Rendre les spéculateurs seuls responsables de la crise des finances publiques de la Grèce serait de la démagogie. S’il n’y avait pas, au départ, une perte de contrôle des dépenses de l’État, une corruption généralisée, un système fiscal poreux et une devise (l’euro) surévaluée, la Grèce ne serait pas aussi fragile devant ces gigantesques fonds qui jouent (ou manipulent lorsqu’ils le peuvent) les marchés contre les besoins financiers des États. Les mesures exceptionnelles qui ont été prises par les membres de l’Union européenne montre que cette situation est, d’une certaine manière, un bien pour un mal : n’avait été cette crise, le gouvernement économique de l’Europe n’aurait pas franchi le pas qui a été fait la semaine dernière.
Mais avant ce tournant adopté par l’Europe, le 8 mai, certains économistes proposaient un plan B qui aurait eu l’énorme avantage de faire payer une partie de la crise des finances publiques grecques par les institutions financières qui ont prêté sans compter et qui continueront à profiter, amplement, de cette situation en exigeant des primes de risque importantes. L’économiste Nouriel Roubini, qui ne croit pas au succès durable du plan de sauvetage de la Grèce, propose plutôt un plan B : une restructuration de la dette grecque, une formule qui est normalement utilisée dans les cas extrême (faillite d’entreprise ou situation catastrophique de pays en développement).

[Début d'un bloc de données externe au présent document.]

-- ==== Sys2Proof/WellFormed.lean ====
section
/-! DEFINITION. Which commands have an encoding (R52, R56). -/

namespace Sys2Proof

/-- The one bound an encoding puts on a command: the payload of an `UPDATE` has at most 4095 bytes, so that its
length fits the 12-bit `len` field (R54, R56). -/
def Instr.wf : Instr → Bool
  | .init => true
  | .update payload => payload.length ≤ Config.maxPayload
  | .final => true
  | .peek => true

end Sys2Proof
end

Or, le cas de la Grèce est justement extrême. Il est surtout politiquement insoutenable. Il y a quelques années, avant la création de l’Eurozone, la Grèce n’aurait eu qu’à dévaluer le drachme (et par le fait même réduire les salaires relatifs de toute la population active) puis laisser-faire ou aider les acteurs économiques à s’adapter à la nouvelle donne économique. Comme l’Argentine il y a quelques années. Avec l’euro ce n’est plus possible. Pour arriver aux mêmes résultats, l’État doit intervenir directement sur les agents économiques ! Dans un pays comme la Grèce, qui n’a pas de culture de concertation, c’est politiquement insoutenable. Surtout que ce qu’on demande à la Grèce est socialement inacceptable. Alors que les déficits publics sont au-delà de 10 % du PIB, on estime que, dans le meilleur des cas, le pays devrait dégager un excédent primaire (avant paiement des intérêts de la dette) équivalent à 10 % du PIB en 2010-2011. On comprend facilement que les spéculateurs ont beau jeu de miser sur l’échec du plan d’aide ou sur une récession qui va conduire le pays dans les abîmes.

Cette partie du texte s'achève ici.